START Data extracts

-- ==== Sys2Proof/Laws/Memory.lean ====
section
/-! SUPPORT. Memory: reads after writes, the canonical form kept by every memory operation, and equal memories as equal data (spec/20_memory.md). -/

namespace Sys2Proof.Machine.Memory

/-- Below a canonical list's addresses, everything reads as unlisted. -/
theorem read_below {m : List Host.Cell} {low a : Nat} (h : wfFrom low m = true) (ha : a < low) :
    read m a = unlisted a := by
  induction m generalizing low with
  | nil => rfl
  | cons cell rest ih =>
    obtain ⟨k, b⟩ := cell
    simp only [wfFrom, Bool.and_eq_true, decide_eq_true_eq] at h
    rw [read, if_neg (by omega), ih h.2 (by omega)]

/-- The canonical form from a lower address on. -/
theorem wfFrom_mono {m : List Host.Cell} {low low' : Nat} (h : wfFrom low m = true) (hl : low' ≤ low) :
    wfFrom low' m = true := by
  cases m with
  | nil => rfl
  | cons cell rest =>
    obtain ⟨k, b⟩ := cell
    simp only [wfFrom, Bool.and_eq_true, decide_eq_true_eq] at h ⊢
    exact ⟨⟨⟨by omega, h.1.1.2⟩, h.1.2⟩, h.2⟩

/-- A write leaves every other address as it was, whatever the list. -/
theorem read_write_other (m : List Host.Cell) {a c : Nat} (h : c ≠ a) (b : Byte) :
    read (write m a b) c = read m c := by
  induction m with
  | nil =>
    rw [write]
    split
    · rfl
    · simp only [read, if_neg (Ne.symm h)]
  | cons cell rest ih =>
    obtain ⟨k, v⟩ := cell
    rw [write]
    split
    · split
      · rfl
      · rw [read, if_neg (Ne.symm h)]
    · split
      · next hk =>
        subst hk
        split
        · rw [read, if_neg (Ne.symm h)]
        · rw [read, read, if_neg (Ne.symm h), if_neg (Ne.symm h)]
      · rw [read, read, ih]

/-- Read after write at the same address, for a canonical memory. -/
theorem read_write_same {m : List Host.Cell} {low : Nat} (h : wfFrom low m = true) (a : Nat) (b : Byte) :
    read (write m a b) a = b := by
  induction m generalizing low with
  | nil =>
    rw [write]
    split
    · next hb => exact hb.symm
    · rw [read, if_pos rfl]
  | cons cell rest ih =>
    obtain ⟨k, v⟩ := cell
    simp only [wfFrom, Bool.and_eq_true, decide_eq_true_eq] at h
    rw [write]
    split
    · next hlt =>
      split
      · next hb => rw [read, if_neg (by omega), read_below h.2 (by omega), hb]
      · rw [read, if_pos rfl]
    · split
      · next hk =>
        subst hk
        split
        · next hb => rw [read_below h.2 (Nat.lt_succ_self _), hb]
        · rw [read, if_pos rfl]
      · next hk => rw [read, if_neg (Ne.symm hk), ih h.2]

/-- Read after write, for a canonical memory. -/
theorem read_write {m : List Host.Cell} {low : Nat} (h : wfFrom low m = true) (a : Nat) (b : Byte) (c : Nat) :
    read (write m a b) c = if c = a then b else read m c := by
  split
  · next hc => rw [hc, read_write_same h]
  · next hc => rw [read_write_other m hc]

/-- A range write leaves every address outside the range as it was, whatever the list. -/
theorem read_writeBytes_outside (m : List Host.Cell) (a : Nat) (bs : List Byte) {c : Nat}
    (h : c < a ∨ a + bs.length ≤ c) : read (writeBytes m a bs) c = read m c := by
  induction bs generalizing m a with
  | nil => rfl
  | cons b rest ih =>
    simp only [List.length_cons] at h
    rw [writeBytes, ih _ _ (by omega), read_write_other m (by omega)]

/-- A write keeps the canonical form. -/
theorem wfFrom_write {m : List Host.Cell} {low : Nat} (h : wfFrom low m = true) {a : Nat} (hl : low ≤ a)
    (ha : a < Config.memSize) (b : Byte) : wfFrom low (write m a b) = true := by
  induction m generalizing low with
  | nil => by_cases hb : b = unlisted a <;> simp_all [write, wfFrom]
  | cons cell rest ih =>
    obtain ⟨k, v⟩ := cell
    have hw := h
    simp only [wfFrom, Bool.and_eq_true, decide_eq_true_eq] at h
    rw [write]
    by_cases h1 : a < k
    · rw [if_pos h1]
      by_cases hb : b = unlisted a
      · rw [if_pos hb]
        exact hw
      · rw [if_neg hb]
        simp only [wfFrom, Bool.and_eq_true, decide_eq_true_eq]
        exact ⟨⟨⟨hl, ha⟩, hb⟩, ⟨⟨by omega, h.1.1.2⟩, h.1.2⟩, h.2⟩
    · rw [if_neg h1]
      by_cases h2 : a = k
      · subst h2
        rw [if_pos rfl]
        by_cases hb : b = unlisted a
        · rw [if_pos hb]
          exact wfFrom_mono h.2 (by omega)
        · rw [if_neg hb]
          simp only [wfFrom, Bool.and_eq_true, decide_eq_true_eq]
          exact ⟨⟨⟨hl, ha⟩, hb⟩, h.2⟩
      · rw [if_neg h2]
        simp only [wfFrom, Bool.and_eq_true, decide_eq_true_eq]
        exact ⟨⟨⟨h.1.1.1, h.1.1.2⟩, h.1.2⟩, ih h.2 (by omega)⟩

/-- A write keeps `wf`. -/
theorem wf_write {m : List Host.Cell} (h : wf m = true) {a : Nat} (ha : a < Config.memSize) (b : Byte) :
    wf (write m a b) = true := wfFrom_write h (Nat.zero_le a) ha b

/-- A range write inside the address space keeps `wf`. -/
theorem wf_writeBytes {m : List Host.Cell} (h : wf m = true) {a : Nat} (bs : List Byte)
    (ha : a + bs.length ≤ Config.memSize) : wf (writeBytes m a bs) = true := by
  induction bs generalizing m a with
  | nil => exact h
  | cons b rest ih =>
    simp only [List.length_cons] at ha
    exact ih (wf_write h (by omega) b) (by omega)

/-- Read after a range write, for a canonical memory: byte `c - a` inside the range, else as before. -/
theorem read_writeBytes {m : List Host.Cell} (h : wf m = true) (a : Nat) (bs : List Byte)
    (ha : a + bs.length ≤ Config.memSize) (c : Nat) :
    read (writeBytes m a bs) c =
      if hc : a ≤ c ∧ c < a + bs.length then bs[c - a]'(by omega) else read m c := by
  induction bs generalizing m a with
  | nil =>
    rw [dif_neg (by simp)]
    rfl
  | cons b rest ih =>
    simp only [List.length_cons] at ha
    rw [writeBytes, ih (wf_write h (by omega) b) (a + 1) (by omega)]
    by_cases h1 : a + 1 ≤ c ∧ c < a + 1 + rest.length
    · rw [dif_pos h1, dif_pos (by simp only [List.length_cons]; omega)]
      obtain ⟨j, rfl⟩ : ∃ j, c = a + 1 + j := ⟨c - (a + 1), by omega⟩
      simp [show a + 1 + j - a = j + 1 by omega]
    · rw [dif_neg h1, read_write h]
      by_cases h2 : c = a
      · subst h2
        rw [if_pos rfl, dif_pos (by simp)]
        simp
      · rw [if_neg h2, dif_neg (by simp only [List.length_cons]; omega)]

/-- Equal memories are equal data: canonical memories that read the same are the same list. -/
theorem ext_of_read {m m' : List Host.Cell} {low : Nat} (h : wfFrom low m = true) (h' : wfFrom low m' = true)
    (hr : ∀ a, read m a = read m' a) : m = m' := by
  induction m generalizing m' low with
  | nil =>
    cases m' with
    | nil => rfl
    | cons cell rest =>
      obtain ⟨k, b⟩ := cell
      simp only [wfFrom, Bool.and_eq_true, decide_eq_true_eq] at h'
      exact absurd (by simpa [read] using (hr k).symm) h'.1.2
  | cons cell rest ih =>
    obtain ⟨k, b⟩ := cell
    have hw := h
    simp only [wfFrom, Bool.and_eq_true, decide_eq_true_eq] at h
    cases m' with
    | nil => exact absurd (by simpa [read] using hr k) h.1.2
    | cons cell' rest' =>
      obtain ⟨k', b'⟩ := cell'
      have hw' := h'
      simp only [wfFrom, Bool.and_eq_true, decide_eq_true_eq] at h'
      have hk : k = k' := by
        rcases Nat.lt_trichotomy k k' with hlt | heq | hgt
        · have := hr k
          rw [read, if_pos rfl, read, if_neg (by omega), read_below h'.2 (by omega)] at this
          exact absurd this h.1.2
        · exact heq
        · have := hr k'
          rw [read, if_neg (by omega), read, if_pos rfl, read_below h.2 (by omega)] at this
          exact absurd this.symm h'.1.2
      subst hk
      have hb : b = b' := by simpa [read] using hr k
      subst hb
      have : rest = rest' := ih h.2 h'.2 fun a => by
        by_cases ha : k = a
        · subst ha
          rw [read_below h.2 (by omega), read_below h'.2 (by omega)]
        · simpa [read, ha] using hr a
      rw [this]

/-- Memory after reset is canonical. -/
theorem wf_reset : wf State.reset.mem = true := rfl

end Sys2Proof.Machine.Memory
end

END Data extracts

● **Work task**
List every line from the entries above in which "simpa" appears.

● **Response for this exercise**
      exact absurd (by simpa [read] using (hr k).symm) h'.1.2
    | nil => exact absurd (by simpa [read] using hr k) h.1.2
      have hb : b = b' := by simpa [read] using hr k
        · simpa [read, ha] using hr a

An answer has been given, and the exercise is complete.